Background information
- Origin: Seoul, South Korea
- Genres: K-pop
- Years active: 2011–2017
- Labels: SY6; Star Planet;
- Past members: Tina; Giru; Dayeong; Yeeun; Gabin; Darae; Bunhong; Sunyeong; Nahyun; Coco; Kangyoon; Yeji; Soojin;
- Website: cafe.naver.com/blady

= Blady =

South Korean girl group

Blady was a five-member South Korean girl group originally formed by SY6 Entertainment and later produced by Star Planet. The group released the pre-debut retro-inspired single "찌릿찌릿 (Spark Spark)" on May 16, 2011 and their title track "미친 날 (Crazy Day)" on July 27, 2011.

==History==

=== 2011: Debut, "Spark Spark", and "Crazy Day"===
In 2011, Blady made their debut with four members: Darae, Bunhong, Sunyeong and Kangyoon. The group released the pre-debut single "찌릿찌릿 (Spark Spark)", on May 16, 2011. As early rookies they received praises from hit composer Shinsadong Tiger, who's known for producing for Beast and 4minute, as he saw in their training process that their "passion and skills" stood above many other girl groups debuting at the time. He went on to say, "In anticipation for their debut, the members have been sleeping three hours a night in order to devote everything else to their rehearsals."

Their official title track, titled "미친 날 (Crazy Day)", was released on July 27, 2011. The music video for "Crazy Day" was shot in 3D in the Maldives by director Young Man Kang. The clip also featured dance moves choreographed by Main Spirit who has also worked with Lee Hyori and Bada.

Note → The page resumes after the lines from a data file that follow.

/-- STM (1) stores the listed registers at rising addresses and writes the base where W is set; STM (2) stores the User registers
from a mode with an SPSR. Every byte outside the words is as before, and nothing else changes. An empty list, R15 as the base, an
updated base in the list but not lowest, and STM (2) in User and System mode are refused. The addresses are those of LDM; here they are said
of two registers, R1 and R2. The word for R15 is not stated (log 22). The FCSE PID is 0 (43:R910, R913, R917, R918). -/
def Obligations.StoreMultipleResults : Prop :=
  ∀ (c : Cond) (p u w : Bool) (rn : Reg) (list : BitVec 16) (s : State), condHolds c s.cpsr = true →
    (list = 0#16 → exec (.stm1 c p u w rn list) s = .refused .registerList) ∧
    (list ≠ 0#16 → rn = 15#4 → exec (.stm1 c p u w rn list) s = .refused .registerField) ∧
    (rn ≠ 15#4 → bit list rn.toNat = true → below list rn ≠ 0 → exec (.stm1 c p u true rn list) s = .refused .registerList) ∧
    exec (.stm2 c p u rn 0#16) s = .refused .registerList ∧
    (list ≠ 0#16 → exec (.stm2 c p u 15#4 list) s = .refused .registerField ∧
      (rn ≠ 15#4 → s.mode = 0b10000#5 ∨ s.mode = 0b11111#5 → exec (.stm2 c p u rn list) s = .refused .noSpsr)) ∧
    (∀ b : Word,
      let slot (p u : Bool) (r : Reg) : Word := slotAddress p u b 6#16 r
      slot false true 1#4 = b ∧ slot false true 2#4 = b + 4#32 ∧ slot true true 1#4 = b + 4#32 ∧ slot true true 2#4 = b + 8#32 ∧
      slot false false 1#4 = b - 4#32 ∧ slot false false 2#4 = b ∧ slot true false 1#4 = b - 8#32 ∧ slot true false 2#4 = b - 4#32) ∧
    (s.plainMemory → (s.cp15.bank s.nsState).fcse = 0#32 → list ≠ 0#16 → rn ≠ 15#4 → (s.reg rn).toNat % 4 = 0 →
      ((w = true → bit list rn.toNat = true → below list rn = 0) →
        ∃ t, exec (.stm1 c p u w rn list) s = .next t ∧ blockStored s t list (slotAddress p u (s.reg rn) list) s.reg ∧
          t = { s with
            mem := t.mem
            stale := t.stale
            regs := if w then s.regs.set (bankedReg s.mode rn) (blockEnd u (s.reg rn) (listSize list)) else s.regs
            pc := s.pcAfter }) ∧
      ((spsrIndex s.mode).isSome = true →
        ∃ t, exec (.stm2 c p u rn list) s = .next t ∧
          blockStored s t list (slotAddress p u (s.reg rn) list) (s.regIn 0b10000#5) ∧
          t = { s with mem := t.mem, stale := t.stale, pc := s.pcAfter }))

/-- The returns from an exception that load: RFE loads the pc and the CPSR from two words, LDM (3) loads registers and the pc and takes
the CPSR from the SPSR, in a mode that has an SPSR; in the Non-secure world A and F stay where the SCR keeps them, and the mode where the
saved one is Secure Monitor mode; the pc is aligned for the state that J and T then select. SRS
stores R14 and the SPSR on the stack of the mode it names. RFE and SRS in User and System mode are refused (43:R916, R919, R920, 10:R35,
R52, R55, R56). -/
def Obligations.ReturnAndStoreReturnState : Prop :=
  ∀ (c : Cond) (p u w : Bool) (rn : Reg) (list : BitVec 16) (mode : BitVec 5) (s : State),
    s.plainMemory → s.halted = false →
    (s.mode = 0b10000#5 ∨ s.mode = 0b11111#5 → (rn ≠ 15#4 → exec (.rfe p u w rn) s = .refused .noSpsr) ∧
      (validMode mode = true → (s.nsState = true → mode ≠ 0b10110#5) → exec (.srs p u w mode) s = .refused .noSpsr)) ∧
    ((spsrIndex s.mode).isSome = true → rn ≠ 15#4 → (s.reg rn).toNat % 4 = 0 →
      let start := blockStart p u (s.reg rn) 2
      let target := s.memWord start
      let saved := s.memWord (start + 4#32)
      validMode ((s.returned saved).extractLsb' 0 5) = true →
      exec (.rfe p u w rn) s = .next { State.syncFetch { s with
          regs := if w then s.regs.set (bankedReg s.mode rn) (blockEnd u (s.reg rn) 2) else s.regs
          cpsr := s.returned saved } with
        pc := resumeAddress saved target }) ∧
    (∀ k : Fin 6, condHolds c s.cpsr = true → spsrIndex s.mode = some k →
      validMode ((s.returned s.spsrs[k]).extractLsb' 0 5) = true → rn ≠ 15#4 → bit list 15 = true →
      (w = true → bit list rn.toNat = false) → (s.reg rn).toNat % 4 = 0 →
      let target := s.memWord (slotAddress p u (s.reg rn) list 15#4)
      ∃ t, exec (.ldm3 c p u w rn (list.setWidth 15)) s = .next t ∧
        modeRegs s t s.mode (fun r =>
          if bit list r.toNat then s.memWord (slotAddress p u (s.reg rn) list r)
          else if w && r == rn then blockEnd u (s.reg rn) (listSize list) else s.regIn s.mode r) ∧
        t = { State.syncFetch { s with cpsr := s.returned s.spsrs[k] } with
          regs := t.regs
          pc := resumeAddress s.spsrs[k] target }) ∧
    (∀ k : Fin 6, spsrIndex s.mode = some k → validMode mode = true → (s.nsState = true → mode ≠ 0b10110#5) →
      (s.cp15.bank s.nsState).fcse = 0#32 → (s.regIn mode 13#4).toNat % 4 = 0 →
      let start := blockStart p u (s.regIn mode 13#4) 2
      ∃ t, exec (.srs p u w mode) s = .next t ∧
        wordsStored s t [(start, s.reg 14#4), (start + 4#32, s.spsrs[k])] ∧
        t = { s with
          mem := t.mem
          stale := t.stale
          regs := if w then s.regs.set (bankedReg mode 13#4) (blockEnd u (s.regIn mode 13#4) 2) else s.regs
          pc := s.pcAfter })

/-! ### Hints, status registers, branches -/

/-- PLD, NOP with every hint, CLREX and SETEND: NOP only goes on to the next instruction, CLREX opens the local monitor, SETEND writes
CPSR.E. PLD goes on too, without an abort, and writes no memory of its own: in the Secure world with the MMU and the Data Cache on it may
fill a line in the set of the address (DESIGN CHOICE: log 12); then at most one dirty line of that set goes, and memory gets no byte but
dirty ones of that line; the other valid lines stay. Otherwise PLD changes nothing else (42:R881, 45:R975, R985, 44:R953, 48:R1114). PLD
with R15 as the offset register is refused. -/
def Obligations.HintsAndSetend : Prop :=
  ∀ (c : Cond) (u e : Bool) (rn rm : Reg) (off12 : BitVec 12) (n : BitVec 5) (sh : Shift) (hint : BitVec 8) (s : State),
    let withE : Word := (s.cpsr &&& 0xFFFFFDFF#32) ||| (if e then 0x200#32 else 0#32)
    let preloads (i : Instr) (va : Word) : Prop :=
      (s.nsState = true ∨ s.controlBit 0 = false ∨ s.controlBit 2 = false → exec i s = .next s.stepped) ∧
      ∃ t, exec i s = .next t ∧
        t = { s.stepped with
          mem := t.mem, memNs := t.memNs, dcache := t.dcache, stale := t.stale, writeBuffer := t.writeBuffer
          inflight := t.inflight, freeCtr := t.freeCtr
          cp15 := { s.cp15 with
            tlbMain := t.cp15.tlbMain, tlbLocked := t.cp15.tlbLocked, tlbLockdown := t.cp15.tlbLockdown
            dMicroTlb := t.cp15.dMicroTlb, dMasterValid := t.cp15.dMasterValid } } ∧
        (∀ l ∈ t.dcache, l ∈ s.dcache ∨ (l.set = cacheIndex s .data va ∧ l.dirty = false)) ∧
        (∀ l ∈ s.dcache, lineValid s .data l = true → l ∈ t.dcache ∨ l.set = cacheIndex s .data va) ∧
        (s.memoryWf = true → (∀ p a, t.byteAt p a = s.byteAt p a) ∨
          ∃ l ∈ s.dcache, lineValid s .data l = true ∧ l.set = cacheIndex s .data va ∧ l.dirty = true ∧ l ∉ t.dcache ∧
            ∀ p a, t.byteAt p a = s.byteAt p a ∨
              (p = levelTwoPlace s.bus l.ns l.tag ∧ l.tag.toNat ≤ a ∧ a < l.tag.toNat + 32 ∧
                l.dirtyAt (a - l.tag.toNat) = true ∧ t.byteAt p a = l.byteAt (a - l.tag.toNat)))
    preloads (.pldImm u rn off12) (offsetAddress u (s.reg rn) (off12.setWidth 32)) ∧
    (rm ≠ 15#4 →
      preloads (.pldReg u rn n sh rm) (offsetAddress u (s.reg rn) (shiftedBy (s.reg rm) sh n (bit s.cpsr 29)).1)) ∧
    exec (.pldReg u rn n sh 15#4) s = .refused .registerField ∧
    exec (.nop c hint) s = .next s.stepped ∧
    exec .clrex s = .next { s.stepped with localMon := none } ∧
    exec (.setend e) s = .next { s.stepped with cpsr := withE } ∧
    exec (.tSetend e) s = .next { s.stepped with cpsr := withE }

/-- MRS reads the CPSR or the SPSR. MSR writes the fields selected: in User mode only the flags, Q, GE and E of the CPSR, in a
privileged mode the masks and the mode too, but never T, J or a reserved bit; a value that is no mode is
refused; the SPSR of a mode that has none is refused. CPS changes masks and mode, or either alone, in a privileged mode and nothing in User
mode. In the
Non-secure world A and F are written where the SCR lets it alone, and a change to Secure Monitor mode leaves the mode
(10:R50, R52, R54, R55, 45:R970 to R974, 48:R1113). -/
def Obligations.StatusRegisterAccess : Prop :=
  ∀ (c : Cond) (rd rm : Reg) (mask rot : BitVec 4) (imm8 : BitVec 8) (s : State), condHolds c s.cpsr = true → s.halted = false →
    let field (k : Nat) (m : Word) : Word := if bit mask k then m else 0#32
    let userMask : Word := field 3 0xF8000000#32 ||| field 2 0x000F0000#32 ||| field 1 0x00000200#32
    let fullMask : Word := field 3 0xF8000000#32 ||| field 2 0x000F0000#32 ||| field 1 0x00000300#32 ||| field 0 0x000000DF#32
    let spsrBits : Word := field 3 0xFF000000#32 ||| field 2 0x00FF0000#32 ||| field 1 0x0000FF00#32 ||| field 0 0x000000FF#32
    let imm : Word := (imm8.setWidth 32).rotateRight (2 * rot.toNat)
    (rd ≠ 15#4 → exec (.mrs c false rd) s = .next (s.wrote rd (s.cpsr &&& psrMask)) ∧
      (∀ k : Fin 6, spsrIndex s.mode = some k → exec (.mrs c true rd) s = .next (s.wrote rd s.spsrs[k])) ∧
      (spsrIndex s.mode = none → exec (.mrs c true rd) s = .refused .noSpsr)) ∧
    (∀ i v, ((i = .msrReg c false mask rm ∧ rm ≠ 15#4 ∧ v = s.reg rm) ∨ (i = .msrImm c false mask rot imm8 ∧ v = imm)) →
      (s.mode = 0b10000#5 → exec i s = .next { s.stepped with cpsr := merged s.cpsr v userMask }) ∧
      (s.mode ≠ 0b10000#5 → validMode s.mode = true →
        let after := merged s.cpsr v (s.statusMask fullMask v)
        (validMode (after.extractLsb' 0 5) = true → ∃ t, exec i s = .next t ∧
          t = { s.stepped with cpsr := after, oldFetch := t.oldFetch }) ∧
        (validMode (after.extractLsb' 0 5) = false → exec i s = .refused .reservedMode))) ∧
    (∀ i v, ((i = .msrReg c true mask rm ∧ rm ≠ 15#4 ∧ v = s.reg rm) ∨ (i = .msrImm c true mask rot imm8 ∧ v = imm)) →
      (∀ k : Fin 6, spsrIndex s.mode = some k → exec i s = .next { s.stepped with
        spsrs := s.spsrs.set k (merged s.spsrs[k] v spsrBits &&& psrMask) }) ∧
      (spsrIndex s.mode = none → exec i s = .refused .noSpsr)) ∧
    (∀ (a i f disable : Bool) (mode : BitVec 5), (a = true ∨ i = true ∨ f = true) → validMode mode = true →
      let masks : Word := (if a then 0x100#32 else 0#32) ||| (if i then 0x80#32 else 0#32) ||| (if f then 0x40#32 else 0#32)
      let masked : Word := if disable then s.cpsr ||| masks else s.cpsr &&& ~~~masks
      (s.mode = 0b10000#5 →
        exec (.cps (1#1 ++ BitVec.ofBool disable) true a i f mode) s = .next s.stepped ∧
        exec (.tCps disable a i f) s = .next s.stepped) ∧
      (s.mode ≠ 0b10000#5 → validMode s.mode = true →
        let value : Word := masked.extractLsb' 5 27 ++ mode
        let kept : Word := merged s.cpsr masked (s.statusMask 0x1C0#32 masked)
        (∃ t, exec (.cps (1#1 ++ BitVec.ofBool disable) true a i f mode) s = .next t ∧
          t = { s.stepped with cpsr := merged s.cpsr value (s.statusMask 0x1DF#32 value), oldFetch := t.oldFetch }) ∧
        exec (.cps (1#1 ++ BitVec.ofBool disable) false a i f 0#5) s = .next { s.stepped with cpsr := kept } ∧
        exec (.tCps disable a i f) s = .next { s.stepped with cpsr := kept })) ∧
    (∀ mode : BitVec 5, validMode mode = true →
      let i : Instr := .cps 0b00#2 true false false false mode
      let value : Word := s.cpsr.extractLsb' 5 27 ++ mode
      (s.mode = 0b10000#5 → exec i s = .next s.stepped) ∧
      (s.mode ≠ 0b10000#5 → validMode s.mode = true → ∃ t, exec i s = .next t ∧
        t = { s.stepped with cpsr := merged s.cpsr value (s.statusMask 0x1F#32 value), oldFetch := t.oldFetch }))

/-- B, BL, BLX with an offset, BX, BXJ and BLX with a register, in ARM state: the targets, the link register, T. A target in a register
with bits [1:0] = 10 is refused, and so is BLX of R15. BXJ acts as BX (DESIGN CHOICE: log 28) (46:R1000 to R1006, 30:R688). -/
def Obligations.BranchResults : Prop :=
  ∀ (c : Cond) (h : Bool) (off : BitVec 24) (rm : Reg) (s : State), condHolds c s.cpsr = true → s.halted = false →
    s.thumb = false →
    let target : Word := s.pc + 8#32 + (off ++ 0#2 : BitVec 26).signExtend 32
    let linked : Vector Word 32 := s.regs.set (bankedReg s.mode 14#4) (s.pc + 4#32)
    let v := s.reg rm
    exec (.b c off) s = .next { s with pc := target } ∧
    exec (.bl c off) s = .next { s with regs := linked, pc := target } ∧
    exec (.blx1 h off) s = .next { s with
      regs := linked, cpsr := s.cpsr ||| 0x20#32, pc := target + (if h then 2#32 else 0#32) } ∧
    (bit v 0 = true →
      exec (.bx c rm) s = .next { s with cpsr := s.cpsr ||| 0x20#32, pc := v.extractLsb' 1 31 ++ 0#1 } ∧
      exec (.bxj c rm) s = .next { s with cpsr := s.cpsr ||| 0x20#32, pc := v.extractLsb' 1 31 ++ 0#1 } ∧
      (rm ≠ 15#4 → exec (.blx2 c rm) s = .next { s with
        regs := linked, cpsr := s.cpsr ||| 0x20#32, pc := v.extractLsb' 1 31 ++ 0#1 })) ∧
    (bit v 0 = false → bit v 1 = false →
      exec (.bx c rm) s = .next { s with pc := v } ∧ exec (.bxj c rm) s = .next { s with pc := v } ∧
      (rm ≠ 15#4 → exec (.blx2 c rm) s = .next { s with regs := linked, pc := v })) ∧
    (bit v 0 = false → bit v 1 = true →
      exec (.bx c rm) s = .refused .branchTarget ∧ exec (.bxj c rm) s = .refused .branchTarget ∧
      (rm ≠ 15#4 → exec (.blx2 c rm) s = .refused .branchTarget)) ∧
    exec (.blx2 c 15#4) s = .refused .registerField

/-! ### Exceptions -/

/-- Taking an exception, for every kind and every state outside Debug state: the mode of the handler, the link register and the SPSR
of that mode, ARM state, the masks, the data byte order, the other bits of the CPSR kept, the vector, or IRQACK for a vectored IRQ, SCR.NS
cleared on an entry from Secure Monitor mode; every other register, the memories, the other SPSRs are as before (60:R1200, R1203 to R1206,
R1210, R1264, 25:R1587). Two clauses are choices: the saved status has the bits that a PSR implements (92:D4; log 55), and the entry is a
pipeline flush, so that no old setting is left for fetches (log 17). -/
def Obligations.ExceptionEntry : Prop :=
  ∀ (k : Exc) (ext : Bool) (ret : Word) (s : State), s.halted = false →
    let t := takeException k ext ret s
    let m := entryMode s k ext
    let monitor : Bool := m == 0b10110#5
    let ns : Bool := s.nsState && !monitor
    let c := t.cp15
    t.mode = m ∧ t.regIn m 14#4 = ret ∧
    (∀ j : Fin 6, spsrIndex m = some j → t.spsrs[j] = s.cpsr &&& psrMask) ∧
    (∀ j : Fin 6, spsrIndex m ≠ some j → t.spsrs[j] = s.spsrs[j]) ∧
    (∀ j : Fin 32, j ≠ bankedReg m 14#4 → t.regs[j] = s.regs[j]) ∧
    t.thumb = false ∧ bit t.cpsr 24 = false ∧ bit t.cpsr 7 = true ∧
    bit t.cpsr 6 = (bit s.cpsr 6 || monitor || (k == .fiq && (!ns || bit s.cp15.scr 4))) ∧
    bit t.cpsr 8 = (bit s.cpsr 8 || monitor ||
      ((k == .prefetchAbort || k == .dataAbort || k == .irq || k == .fiq) && (!ns || bit s.cp15.scr 5))) ∧
    bit t.cpsr 9 = bit (s.cp15.control ns) 25 ∧
    t.cpsr &&& 0xFEFFFC00#32 = s.cpsr &&& 0xFEFFFC00#32 ∧
    t.pc = (if monitor then s.cp15.mvbar + k.offset
      else if k = .irq ∧ bit (s.cp15.control ns) 24 = true then s.pins.irqaddr.extractLsb' 2 30 ++ 0#2
      else plainVector s.cp15 ns k.offset) ∧
    c.scr = (if s.mode = 0b10110#5 then s.cp15.scr &&& ~~~1#32 else s.cp15.scr) ∧
    t.irqack = (k == .irq && !monitor && bit (s.cp15.control ns) 24) ∧
    t.mem = s.mem ∧ t.memNs = s.memNs ∧ t.dcache = s.dcache ∧ t.itcm = s.itcm ∧ t.dtcm = s.dtcm ∧ t.vfp = s.vfp ∧
    t.dbg = s.dbg ∧ t.localMon = s.localMon ∧ t.oldFetch = []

At the end of their debuting year, the girls took home the 2011 19th Republic of Korea Culture Entertainment Awards Idol Music Rookie of the Year award. Also, SY6 added a new member, Nahyun.

===2013–2014: Line-up changes, "Blood Type B Girl", and Blady Soul===
Despite rumors of disbandment in 2012 and early 2013, Blady released a single "B형 여자 (Blood Type B Girl)" on November 18, 2013. The group returned with five members, Kangyoon being the only first generation member to return. Thus, she was promoted to leader status in the group. This comeback saw the addition of new members Coco, Tina, Yeji and Soojin.

The single release of "B형 여자 (Blood Type B Girl)" also saw a new remixed version of "미친 날 (Crazy Day)" titled "Bring Bring" with a stronger hip hop and rock flavor than its predecessor. "B형 여자 (Blood Type B Girl)" is a collaboration between renowned producer C-Luv (who has produced for Rain, MBLAQ and Kim Hyun Joong) and songwriter Stay Tuned. The song features a funky urban electronic beat and draws inspiration from the fact that all the members of Blady have blood type B.

Blady Soul was the first special unit to come from Blady, consisting of members Yeji and Soojin. The duo released a digital single, "떠나가지마 (Please Don't Leave Me)", to commemorate White Day. The song garnered attention for its smooth R&B style in contrast to Blady's normal bubblegum-pop style.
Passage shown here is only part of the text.